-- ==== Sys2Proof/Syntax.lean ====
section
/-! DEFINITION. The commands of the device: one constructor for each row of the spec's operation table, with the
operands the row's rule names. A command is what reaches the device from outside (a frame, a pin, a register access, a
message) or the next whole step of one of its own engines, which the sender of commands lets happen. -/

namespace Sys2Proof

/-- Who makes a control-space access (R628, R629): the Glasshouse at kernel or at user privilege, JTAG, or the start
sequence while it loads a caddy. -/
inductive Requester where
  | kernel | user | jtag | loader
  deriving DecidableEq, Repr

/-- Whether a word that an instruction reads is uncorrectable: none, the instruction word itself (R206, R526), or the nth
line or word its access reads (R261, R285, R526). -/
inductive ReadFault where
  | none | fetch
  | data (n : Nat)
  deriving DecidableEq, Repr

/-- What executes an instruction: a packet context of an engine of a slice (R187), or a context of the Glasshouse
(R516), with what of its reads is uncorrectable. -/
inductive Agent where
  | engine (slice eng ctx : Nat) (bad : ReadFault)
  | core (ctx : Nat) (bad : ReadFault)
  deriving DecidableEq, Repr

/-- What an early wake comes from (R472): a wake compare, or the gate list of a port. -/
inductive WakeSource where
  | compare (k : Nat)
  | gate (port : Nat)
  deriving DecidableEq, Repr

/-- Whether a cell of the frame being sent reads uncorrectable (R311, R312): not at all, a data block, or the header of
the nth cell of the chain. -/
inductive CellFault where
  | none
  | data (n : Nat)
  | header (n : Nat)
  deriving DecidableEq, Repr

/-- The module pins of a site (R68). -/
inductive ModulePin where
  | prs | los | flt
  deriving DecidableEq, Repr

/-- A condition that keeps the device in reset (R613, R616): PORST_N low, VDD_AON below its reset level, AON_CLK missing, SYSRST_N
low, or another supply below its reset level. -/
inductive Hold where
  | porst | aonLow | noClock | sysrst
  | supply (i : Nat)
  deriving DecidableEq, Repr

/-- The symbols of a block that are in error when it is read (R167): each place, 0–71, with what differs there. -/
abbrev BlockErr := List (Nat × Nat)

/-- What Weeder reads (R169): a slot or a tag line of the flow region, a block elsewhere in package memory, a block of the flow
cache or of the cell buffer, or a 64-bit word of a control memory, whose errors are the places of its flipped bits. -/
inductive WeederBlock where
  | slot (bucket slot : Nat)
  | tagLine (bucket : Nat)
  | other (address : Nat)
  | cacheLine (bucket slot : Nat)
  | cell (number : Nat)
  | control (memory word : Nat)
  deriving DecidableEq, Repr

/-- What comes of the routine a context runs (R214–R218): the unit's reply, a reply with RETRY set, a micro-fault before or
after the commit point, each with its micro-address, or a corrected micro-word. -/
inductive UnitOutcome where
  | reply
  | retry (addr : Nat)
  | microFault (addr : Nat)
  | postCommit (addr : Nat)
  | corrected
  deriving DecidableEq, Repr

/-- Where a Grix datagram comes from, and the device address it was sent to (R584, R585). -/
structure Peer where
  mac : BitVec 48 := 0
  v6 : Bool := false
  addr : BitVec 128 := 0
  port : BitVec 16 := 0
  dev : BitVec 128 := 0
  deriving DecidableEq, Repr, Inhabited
...
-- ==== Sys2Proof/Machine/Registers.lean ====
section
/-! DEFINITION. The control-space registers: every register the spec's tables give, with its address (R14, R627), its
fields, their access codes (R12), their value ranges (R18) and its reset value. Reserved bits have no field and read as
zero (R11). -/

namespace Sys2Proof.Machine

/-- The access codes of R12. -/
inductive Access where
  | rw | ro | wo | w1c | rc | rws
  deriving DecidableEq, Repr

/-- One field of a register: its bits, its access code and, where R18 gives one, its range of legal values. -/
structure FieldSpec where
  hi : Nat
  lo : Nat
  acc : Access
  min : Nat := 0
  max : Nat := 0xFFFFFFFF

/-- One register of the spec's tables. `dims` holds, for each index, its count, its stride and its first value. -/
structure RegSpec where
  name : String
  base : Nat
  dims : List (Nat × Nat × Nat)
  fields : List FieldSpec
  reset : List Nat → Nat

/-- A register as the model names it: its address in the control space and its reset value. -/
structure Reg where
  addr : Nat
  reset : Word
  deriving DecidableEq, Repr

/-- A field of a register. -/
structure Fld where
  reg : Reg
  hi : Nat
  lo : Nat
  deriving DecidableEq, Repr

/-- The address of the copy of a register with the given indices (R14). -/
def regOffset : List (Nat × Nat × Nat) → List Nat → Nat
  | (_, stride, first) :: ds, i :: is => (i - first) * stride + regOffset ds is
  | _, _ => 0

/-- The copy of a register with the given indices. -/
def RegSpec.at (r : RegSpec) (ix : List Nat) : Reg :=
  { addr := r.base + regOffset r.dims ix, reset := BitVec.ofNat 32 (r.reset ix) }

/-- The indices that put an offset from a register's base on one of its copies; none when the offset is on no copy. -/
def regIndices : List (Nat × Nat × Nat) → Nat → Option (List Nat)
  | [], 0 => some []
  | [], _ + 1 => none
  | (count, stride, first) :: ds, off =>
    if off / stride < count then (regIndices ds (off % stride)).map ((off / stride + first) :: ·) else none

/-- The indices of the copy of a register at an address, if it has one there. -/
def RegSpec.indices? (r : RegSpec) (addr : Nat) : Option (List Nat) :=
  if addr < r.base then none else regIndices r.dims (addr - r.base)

[Try it] Looking at the records above, return exactly the lines from the line with "reset : Word" to the line with "[], _ + 1 => none", both ends included.

[Response for this exercise]
  reset : Word
  deriving DecidableEq, Repr

/-- A field of a register. -/
structure Fld where
  reg : Reg
  hi : Nat
  lo : Nat
  deriving DecidableEq, Repr

/-- The address of the copy of a register with the given indices (R14). -/
def regOffset : List (Nat × Nat × Nat) → List Nat → Nat
  | (_, stride, first) :: ds, i :: is => (i - first) * stride + regOffset ds is
  | _, _ => 0

/-- The copy of a register with the given indices. -/
def RegSpec.at (r : RegSpec) (ix : List Nat) : Reg :=
  { addr := r.base + regOffset r.dims ix, reset := BitVec.ofNat 32 (r.reset ix) }

/-- The indices that put an offset from a register's base on one of its copies; none when the offset is on no copy. -/
def regIndices : List (Nat × Nat × Nat) → Nat → Option (List Nat)
  | [], 0 => some []
  | [], _ + 1 => none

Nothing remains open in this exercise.